I ran as -size given, -mask and -preparsed (I'm not sure what that one means but it complained when i didn't use it). I've uploaded the known motifs for CMP-MLP-CMP here, so download it and have a look

rawnakhoque commented 7 years ago

@acavalla Thanks for putting your effort on running this. Here you mentioned the known motif results file. But are not we interested in the de novo motif results file? I checked my known motif results file with your as well and they are different. You have got 14 motifs while I got 26 motifs. May I know how many motifs you got in your de novo motif file? I have got 49. Also your file naming is confusing because you named it as CMP-MLP_output. From which it is not clear what is your target progenitor. Is it CMP-MLP-CMP or CMP-MLP-MLP? Please keep the name as it is in the original text file. It's more readable by other people.
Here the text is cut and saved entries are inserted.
-- ==== Sys2Proof/Tests/Slice0.lean ====
section
/-! SUPPORT. The model's own tests: each check of WellFormed refuses an ill-formed command, rules of the spec on small states, and for
every statement with hypotheses a concrete state and operands that meet them. -/

open Sys2Proof Sys2Proof.Machine Sys2Proof.Safety

set_option exponentiation.threshold 1024
set_option maxRecDepth 4000

namespace Sys2Proof.Tests

/-! ## Small states -/

/-- A job of a packet that a path has accepted and that has not begun. -/
def jobOn (via : Via) (p : Packet) : Job := ⟨p, via, false, 0, false, false, 0⟩

/-- A module out of reset, with management firmware running, every island clocked and tiles 0 to 3 on sites 0 to 3. -/
def running : State :=
  [(Reg.CLK_EN0, 2 ^ 64 - 1), (Reg.CLK_EN1, 2 ^ 35 - 1), (Reg.RAS_TILE_MAP 0, 0x03020100), (Reg.RAS_SITE_ACTIVE, 0xF)].foldl
    (fun s e => s.wr e.1 e.2) (({ State.reset with rst := { State.reset.rst with level := 0 } }).fw Fld.RST_STATUS_STAGE 6)

/-- A packet of an opcode, with PROFILE 1 and values at byte offsets. -/
def cmd (op : Nat) (l : List (Nat × Nat) := []) : Packet :=
  ⟨BitVec.ofNat 16 op, 0, 1, 0, BitVec.ofNat 384 (l.foldl (fun n e => n + e.2 * 2 ^ (8 * (e.1 - 16))) 0x10000000000000000000000000000000000000000000000000000000000000000000000000000000000000000000000)⟩

/-- A packet in expert form. -/
def xcmd (op : Nat) (l : List (Nat × Nat) := []) : Packet :=
  ⟨BitVec.ofNat 16 (0x80 + op), 0, 1, 0, BitVec.ofNat 384 (l.foldl (fun n e => n + e.2 * 2 ^ (8 * (e.1 - 16))) 0)⟩

/-- A state with a packet on the MCC. -/
def onMcc (s : State) (p : Packet) : State := { s with mcc := { s.mcc with cur := some (jobOn .mcc p) } }

/-- A state with a packet at a ring. -/
def onRing (s : State) (n : Nat) (p : Packet) : State := s.setEng n { s.engOf n with cur := some (jobOn (.ring n) p) }

theorem starts_mcc {s : State} {p : Packet} (h : (mccOpcode p.opcode.toNat && (!s.recovery || recoveryOpcode p) && !p.ext &&
    p.execTime == 0) = true) (t : Bool) : Starts (onMcc s p) t .mcc p (jobOn .mcc p) (onMcc s p) := by
  simp only [Bool.and_eq_true, Bool.or_eq_true, Bool.not_eq_true', beq_iff_eq] at h
  obtain ⟨⟨⟨h1, h2⟩, h3⟩, h4⟩ := h
  refine ⟨rfl, rfl, rfl, h1, fun _ hr => ?_, ?_, fun _ => ⟨?_, Or.inl h4⟩⟩
  · rcases h2 with h2 | h2
    · exact absurd (show s.recovery = true from hr) (by simp [h2])
    · exact h2
  · simp [jobOn, State.extBlock, h3]
  · simp [Job.tooLate, Job.late, jobOn, h4]

theorem starts_ring {s : State} {n : Nat} {p : Packet} (h : (s.pathOpcode (.ring n) p.opcode.toNat && !p.ext && p.execTime == 0) = true)
    (hn : (onRing s n p).jobOf (.ring n) = some (jobOn (.ring n) p)) (t : Bool) :
    Starts (onRing s n p) t (.ring n) p (jobOn (.ring n) p) (onRing s n p) := by
  simp only [Bool.and_eq_true, Bool.not_eq_true', beq_iff_eq] at h
  obtain ⟨⟨h1, h3⟩, h4⟩ := h
  refine ⟨hn, rfl, rfl, h1, nofun, ?_, fun _ => ⟨?_, Or.inl h4⟩⟩
  · simp [jobOn, State.extBlock, h3]
  · simp [Job.tooLate, Job.late, jobOn, h4]

/-! ## WellFormed -/

theorem test_ill_formed_paths_refused :
    ([.mgmtNop (.ring 45) (cmd 0x0100), .funcAbort (.ring 63) (cmd 0x0101), .ringOpen (.ring 128) (cmd 0x0110), .tileMatmul (.ring 50) (cmd 0x0200) none] : List Instr).all
      (fun i => !i.wf) = true := by decide

theorem test_ill_formed_accesses_refused :
    ([.registerWrite 1 0 4 0, .registerWrite 0 0 65 0, .gatedAccess 0 65 false, .msixUnmask 256, .mccCmdWrite false 64 [], .mccCmdWrite false 63 [0, 0],
      .dbSqTail 256 0, .dbCqHead 256 0, .packetFetch 128 .clean, .coalesceTimerExpiry 256, .atyExpectWrite 18 0,
      .atyExpectWrite 0 (2 ^ 32), .stepDigestWrite 64 0, .stepDigestWrite 0 (2 ^ 64)] : List Instr).all (fun i => !i.wf) = true := by decide

theorem test_ill_formed_units_refused :
    ([.tileWaitPass 32, .tileWaitTimeout 45, .tileCommandComplete 32, .exceptionDrainDone 32, .seqTrap 46 0 false, .roResponseTimeout 32 0,
      .roResponseTimeout 0 128, .fenceComplete 32, .patrolScrubRead 8 0 .clean, .gatherServe 8 .good none none,
      .pageWalkComplete 8 0 0 .good, .pageWalkComplete 0 4096 0 .good, .pageWalkComplete 0 0 (2 ^ 19) .good, .attnGatherTimeout 32,
      .rimComputeStart 32, .rimProgramEnd 32, .vidUnitDispatch 5 [] none, .vidCommandComplete 128 [], .vidWatchdog 128, .blockIdleTimeout 32,
      .tileQuiesced 32, .quiesceTimeout 32, .tileMoveCopyDone 32, .mgmtWatchdog 4, .mgmtCoreRestart 4 true] : List Instr).all
      (fun i => !i.wf) = true := by decide

theorem test_ill_formed_lines_refused :
    ([.flitReceive 16 true 0 (List.replicate 640 0) .clean, .flitReceive 0 true 0 [0] .clean, .replayTimeout 16, .ident 16 [], .claim 16 [], .presence 16 [], .duplicate 16 [],
      .bertReq 16 [], .trainingComplete 18, .trainTimeout 18, .trainRetry 18, .errorWindowEnd 18, .retrainComplete 18, .retrainTimeout 18,
      .loopbackDone 18 true, .portQueuesDrained 16, .bertDurationEnd 16 0 [], .sync 16 [], .delayReq 16 [], .delayRsp 16 []] : List Instr).all
      (fun i => !i.wf) = true := by decide

theorem test_ill_formed_slots_refused :
    ([.servingPacketFetch 128 .clean, .queueTimeout 128 0, .metricsRecordExpiry 128 0, .inputFrame 2 [], .pdelayReq 2, .gateCycleStart 2,
      .pltLinkChange 2 true, .rimJitMaxRead 64, .claimBeaconReceive 2 [], .digestDeadline 64 0, .katVerdictTimeout 64, .missingEdge 3,
      .gateCrossingEmpty 99, .phaseFault 48, .droopDetect 99, .droopRecover 99, .stretchLimit 99 0, .pstateStep 99, .blockReset 99,
      .pmuCounterWrap 0 53 0, .pmuCounterWrap 0 0 64, .semTimeout 32, .write32 (2 ^ 32), .write64 (2 ^ 64), .setAddr (2 ^ 64),
      .setReg (2 ^ 26), .halt 128, .resume 128, .semForce 32, .slotIdChange 64] : List Instr).all (fun i => !i.wf) = true := by decide

/-! ## Witnesses: the management channel and the rings -/

theorem witness_HostPathsAnswerAtOnce_free :
    running.mccSealed = false ∧ running.served false = true ∧ running.served true = true ∧ running.mcc.cur = none ∧ running.conf = false ∧
      mccOpcode (cmd 0x0100).opcode.toNat = true ∧ running.queuedOn (cmd 0x0100) = none ∧
      (60 + [1, 2, 3, 4].length ≤ 64 ∧ 4 ≤ [(1 : Byte), 2, 3, 4].length) ∧
      mccOpcode (Packet.ofBits 0x0100).opcode.toNat = true ∧ running.queuedOn (Packet.ofBits 0x0100) = none := by decide

theorem witness_HostPathsAnswerAtOnce_busy :
    let s := onMcc running (cmd 0x0100)
    s.mcc.cur ≠ none ∧ s.mccSealed = false ∧ s.served false = true := by decide

theorem witness_RepliesAreWrittenWhereAsked :
    let s := onMcc running (cmd 0x0100)
    (s.mcc.cur = some (jobOn .mcc (cmd 0x0100)) ∧ (jobOn .mcc (cmd 0x0100)).i3c = false ∧ s.mcc.confCmd = none ∧ (cmd 0x0100).irq = false) ∧
    (running.rimOwns 3 = false ∧ running.conf = false ∧ (running.engOf 3).held = [] ∧ running.cqSpace 3 = true) ∧
    (running.wr (Reg.HIF_RING_CPL_TAIL 3) 1).cqSpace 3 = false := by decide

theorem witness_CommandsObeyPathAndTime :
    let p : Packet := { cmd 0x0100 with execTime := 500 }
    let j : Job := ⟨p, .mcc, false, 400, false, false, 0⟩
    let s := { running.wr Reg.CLK_TIME_NS 400 with mcc := { running.mcc with cur := some j } }
    let q : Packet := { p with execTime := 600 }
    let k : Job := { j with pkt := q }
    (s.jobOf .mcc = some j ∧ j.begun = false ∧ p.base = 0x0100 ∧ s.recovery = false ∧ p.ext = false ∧
      s.pathOpcode .mcc p.opcode.toNat = true ∧ p.execTime ≠ 0 ∧ p.execTime.toNat < j.start + 200 ∧ p.lateOk = false ∧ j.due = false) ∧
    (k.start + 200 ≤ q.execTime.toNat ∧ s.now < q.execTime.toNat) ∧
    (s.pathOpcode (.ring 3) (cmd 0x0110).opcode.toNat = false ∧ (cmd 0x0110).base = 0x0110) ∧
    (let u := s.wr Reg.CLK_TIME_NS 500
     u.jobOf .mcc = some j ∧ j.pkt.execTime ≠ 0 ∧ j.pkt.execTime.toNat ≤ u.now) := by decide

theorem witness_RegisterAccessesObeyTypes :
    (∃ r, rowAt (Reg.HIF_CTRL).addr = some (r, Reg.HIF_CTRL.addr) ∧ r.width = 32 ∧ State.cmdBuffer Reg.HIF_CTRL.addr 4 = none ∧
      State.dbgOff Reg.HIF_CTRL.addr = false ∧ running.windowGated Reg.HIF_CTRL.addr = false ∧ plainRegister r Reg.HIF_CTRL.addr = true ∧
      (State.windowIsland Reg.HIF_CTRL.addr).any running.busBroken = false) ∧
    (let a := (Reg.TILE_NUMFLAGS 0).addr
     let s := (running.fw (Fld.PWR_ISL_PSTATE (State.siteIsland 0)) 4).fw Fld.CLK_REGBUS_CFG_DIV 2
     (∃ r, rowAt a = some (r, a) ∧ r.width = 32 ∧ plainRegister r a = true) ∧ State.cmdBuffer a 4 = none ∧ State.dbgOff a = false ∧
      s.windowGated a = false ∧ (State.windowIsland a).any s.busBroken = true) ∧
    (State.accessOk 2 4 = false ∧ State.cmdBuffer 2 4 = none ∧ running.fb Fld.HIF_FAULT_STATUS_VALID = false) ∧
    (running.fw Fld.HIF_FAULT_STATUS_VALID 1).fb Fld.HIF_FAULT_STATUS_VALID = true := by
  refine ⟨⟨_, rfl, by decide⟩, ⟨⟨_, rfl, by decide⟩, by decide⟩, by decide⟩

theorem witness_NopAndAbortRun :
    Starts (onMcc running (cmd 0x0100)) true .mcc (cmd 0x0100) (jobOn .mcc (cmd 0x0100)) (onMcc running (cmd 0x0100)) ∧
    Starts (onMcc running (cmd 0x0101 [(16, 4)])) true .mcc (cmd 0x0101 [(16, 4)]) (jobOn .mcc (cmd 0x0101 [(16, 4)]))
      (onMcc running (cmd 0x0101 [(16, 4)])) ∧
    State.abortBad (cmd 0x0101 [(16, 4)]) = false ∧ (Packet.ofBits running.mcc.abtCmd).base ≠ 0x0101 :=
  ⟨starts_mcc (by decide) _, starts_mcc (by decide) _, by decide, by decide⟩

/-- A ring of tile 3, open with 16 slots. -/
def opened : State := (((running.fw (Fld.HIF_RING_STATE_STATE 3) State.idle).fw (Fld.HIF_RING_CFG_LOG2_SIZE 3) 4).wr
  (Reg.HIF_RING_SQ_BASE 3) 0x10000).wr (Reg.HIF_RING_CQ_BASE 3) 0x20000

theorem witness_RingsOpenCloseAndFetch :
    let p := xcmd 0x0110 [(16, 3), (18, 6), (19, 3), (24, 0x10000), (32, 0x20000)]
    (Starts (onMcc running p) true .mcc p (jobOn .mcc p) (onMcc running p) ∧ (∃ log v, State.openShape p = some (log, v) ∧ (log < 2 ^ 8 ∧ v < 2 ^ 8)) ∧
      (onMcc running p).ringOpenCheck p = none) ∧
    (let q := cmd 0x0111 [(16, 3)]
     Starts (onMcc opened q) true .mcc q (jobOn .mcc q) (onMcc opened q) ∧ State.ringNumber (q.u16 16) = true ∧
      (onMcc opened q).ringState 3 = State.idle) ∧
    (let q := cmd 0x0112 [(16, 3)]
     let s := opened.fw (Fld.HIF_RING_STATE_STATE 3) State.halted
     Starts (onMcc s q) true .mcc q (jobOn .mcc q) (onMcc s q) ∧ s.ringState 3 = State.halted ∧ (s.tile 3).trapped = false ∧
      s.ringHead 3 = s.ringTail 3 ∧ (s.engOf 3).openRec = []) :=
  ⟨⟨starts_mcc (by decide) _, ⟨6, 3, by decide, by decide⟩, by decide⟩, ⟨starts_mcc (by decide) _, by decide⟩, ⟨starts_mcc (by decide) _, by decide⟩⟩

theorem witness_RingsOpenCloseAndFetch_doorbells :
    let a := (opened.wr (Reg.HIF_RING_TAIL 3) 1).fw (Fld.HIF_RING_STATE_STATE 3) State.active
    opened.ringRuns 3 = true ∧ running.ringRuns 3 = false ∧ opened.ringSize 3 = 16 ∧
      (sub32 (opened.ringTail 3) (opened.ringHead 3) ≤ sub32 16 (opened.ringHead 3) ∧ sub32 16 (opened.ringHead 3) ≤ opened.ringSize 3) ∧
      ¬(sub32 17 (opened.ringHead 3) ≤ opened.ringSize 3) ∧ opened.ringState 3 ≠ State.closed ∧
      ¬(sub32 1 (opened.rd (Reg.HIF_RING_CPL_HEAD 3)) ≤ sub32 (opened.rd (Reg.HIF_RING_CPL_TAIL 3)) (opened.rd (Reg.HIF_RING_CPL_HEAD 3))) ∧
      a.mayFetch 3 = true ∧ opened.mayFetch 3 = false ∧ a.conf = false ∧ a.engOf 3 = Engine.idle ∧ a.cqSpace 3 = true ∧ a.rimOwns 3 = false := by
  decide

theorem witness_VectorsFireAndWindowsRegister :
    let s := { running with hif := { running.hif with coal := [(5, 1)], msix := [(5, ⟨0x1000, 5, false, false⟩), (6, ⟨0x1000, 6, true, true⟩)] } }
    let p := cmd 0x0120 [(16, 15), (24, 0x10000), (32, 0x1000)]
    let q := cmd 0x0121 [(16, 15)]
    (s.coalOf 5 ≠ 0 ∧ (s.msixOf 5).masked = false ∧ s.coalOf 6 = 0 ∧ (s.msixOf 6).pending = true ∧ (s.msixOf 5).pending = false) ∧
    (Starts (onMcc running p) true .mcc p (jobOn .mcc p) (onMcc running p) ∧ p.u8 16 ≤ 15 ∧ p.u64 24 % 4096 = 0 ∧ p.u64 32 % 4096 = 0 ∧ p.u64 32 ≠ 0 ∧
      (running.fbw Fld.HIF_CTRL_CONF true).conf = true) ∧
    Starts (onMcc running q) true .mcc q (jobOn .mcc q) (onMcc running q) ∧ Cells.find (q.u8 16) running.hif.bounce = none :=
  ⟨by decide, ⟨starts_mcc (by decide) _, by decide⟩, starts_mcc (by decide) _, by decide⟩

/-! ## Witnesses: numbers and tiles -/

theorem witness_NumbersAndSumsAreExact :
    (readElem 3 0x3F80 ≠ .nan ∧ 0x3F80 < 2 ^ elemBits 3 0 ∧ readElem 5 0x80 ≠ .nan) ∧
    (let x : Acc := ⟨3, 0, false, 0⟩
     x.empty = false ∧ x.w.natAbs + x.w.natAbs + x.w.natAbs < 2 ^ 191) ∧
    ([Val.ofInt 1, Val.ofInt 2].Perm [Val.ofInt 2, Val.ofInt 1] ∧ (([Val.ofInt 1, Val.ofInt 2]).map (termSize 63)).sum < 2 ^ 191) :=
  ⟨by decide, by decide, List.Perm.swap _ _ _, by decide⟩

theorem witness_ProductsEnterTheWindow :
    let c : Acc := ⟨windowMax, 190, false, 0⟩
    (-windowMax ≤ c.w ∧ c.w ≤ windowMax) ∧ (windowMax < c.w + (toWindow c.a 1 0).1) ∧ (windowMax < (toWindow c.a 1 191).1) ∧
      (c.w - (toWindow c.a 1 0).1 ≤ windowMax) := by decide

/-- The address of byte 0x1000 of tile 3's store, and of byte 0 of tile 2's. -/
def atTile3 : Nat := ownAddr (tileKey 3 0x1000)
def atTile2 : Nat := ownAddr (tileKey 2 0)

/-- Tile commands with every parameter in range. -/
def matmulP : Packet :=
  xcmd 0x0200 [(16, 0), (20, 0x400), (24, atTile3), (32, 1), (34, 1), (36, 4), (38, 5), (39, 5), (40, 5), (44, 4)]
def matmulExtP : Packet :=
  xcmd 0x0200 [(16, 0), (20, 0x400), (24, atTile3), (32, 1), (34, 1), (36, 4), (38, 5), (39, 5), (40, 5), (41, 0x20), (44, 4), (48, 0x2000)]
def vecP : Packet := xcmd 0x0201 [(16, 0), (20, 0x400), (28, 0x1000), (32, 4), (36, 4), (38, 3), (39, 3), (40, 1)]
def vredP : Packet := xcmd 0x0202 [(16, 0), (24, atTile3), (32, 1), (36, 4), (40, 3), (41, 1), (42, 0x20), (44, 4)]
def vredXchgP : Packet :=
  xcmd 0x0202 [(16, 0), (24, atTile3), (32, 1), (36, 4), (40, 3), (41, 1), (42, 0x20), (43, 9), (44, 4), (48, 0x2000)]
def convP : Packet :=
  xcmd 0x0220 [(16, 0), (20, 0x400), (24, atTile3), (32, 1), (34, 1), (36, 4), (38, 1), (40, 0x11), (41, 0x11), (42, 0x11), (44, 1), (46, 1),
    (48, 5), (49, 5), (50, 5), (60, 1)]
def poolP : Packet :=
  xcmd 0x0221 [(16, 0), (20, 1), (24, atTile3), (32, 1), (34, 1), (36, 4), (38, 1), (39, 1), (40, 1), (41, 1), (43, 0x30), (44, 1), (46, 1),
    (48, 5), (49, 5)]
def xferP : Packet := xcmd 0x0204 [(16, 0), (24, atTile2), (32, 64), (36, 1), (38, 0), (40, 64), (44, 64)]
def atomicP : Packet := xcmd 0x0205 [(16, atTile2), (32, 0x08)]

/-- A tile store with a descriptor of an exchange with tile 2. -/
def exchanging : State :=
  (running.memWrite (tileKey 3 0x2020) (leBytes 4 0x3000 ++ leBytes 2 1 ++ leBytes 2 0 ++ leBytes 4 0x4000)).memWrite (tileKey 3 0x4000)
    (leBytes 8 (ownAddr (tileKey 2 0x3000)))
rawnakhoque commented 7 years ago

@fangwuwang Could you please post some update on your analysis and also if you would like me to do some. If you think so you can email me for the detail.

fangwuwang commented 7 years ago

Thanks @rawnakhoque, I want to inspect the RNA expression of the transcription factors in the normal cell data, is it possible to get the gene symbols (shown as hgnc_symbol in your converted list) for the raw data (all transcripts) ?

rawnakhoque commented 7 years ago

@fangwuwang Please find the files here. I split the file into (raw_genes_1, 2, and 3) since the program got stuck due to the big file. I uploaded the code as well.

fangwuwang commented 7 years ago

Thanks @rawnakhoque, looks great.

fangwuwang commented 7 years ago

@rawnakhoque Can you please look at the clustering analysis as well (refer to this seminar)? Sorry I am working on the expression of TFs and introduction of the poster and may not be able to dedicate to it. Have you done any promoter analysis of the TFBS since I am not sure where Annie is at her analysis. Thank you.

fangwuwang commented 7 years ago

@rawnakhoque You mentioned you have done both known and de novo motif finding, but in the folder, only known motif results are there. Can you upload de novo results as well? I found this Homer page provides great details about the analysis mechanisms and output explanation. We can see that the (13. de novo output) is different from (14. known motif output) in terms of the layout of html page. @acavalla @psomdeb25

rawnakhoque commented 7 years ago

@fangwuwang Sorry, my bad. Now uploaded the de novo results file as well.

rawnakhoque commented 7 years ago

@fangwuwang @acavalla I am running homer for rest of the promoter groups.

acavalla commented 7 years ago

I'm going in to work later so I can check where the analysis is at then. It should be finished and then I'll upload it all. The one that's up already is CMP MLP CMP, sorry for the confusion

fangwuwang commented 7 years ago

@rawnakhoque Also, for the gene id conversion of the RNA-seq file, can you tell me how you separated the raw data into three parts (row [x to y] converted to gene list 1, row [y to z] converted to gene list 2, and so forth)? Since there are some missing rows compared to original data when you add up the total number of three gene list files, which create a big trouble to the matching to the original file. Thanks.

fangwuwang commented 7 years ago

@acavalla Can you let us know what has been done so Rawnak don't need to run again? And I don't know what the advantage of the de novo finding is, the results are quite different from the known finding. Just thought maybe we can pool the two results together for the rest of the analysis like expression level and clustering. @rawnakhoque

rawnakhoque commented 7 years ago

@fangwuwang This is not due to the missing rows. The input was correct but the program did not find gene ids for some of the transcripts so the row number reduced. You can see the files for the transcript id here

acavalla commented 7 years ago

I ran the for loop in the shell for all the promoters, so they should all be done. I don't think we should present all the found motifs either - we're not trying to find sequences, just link them to TFs I thought?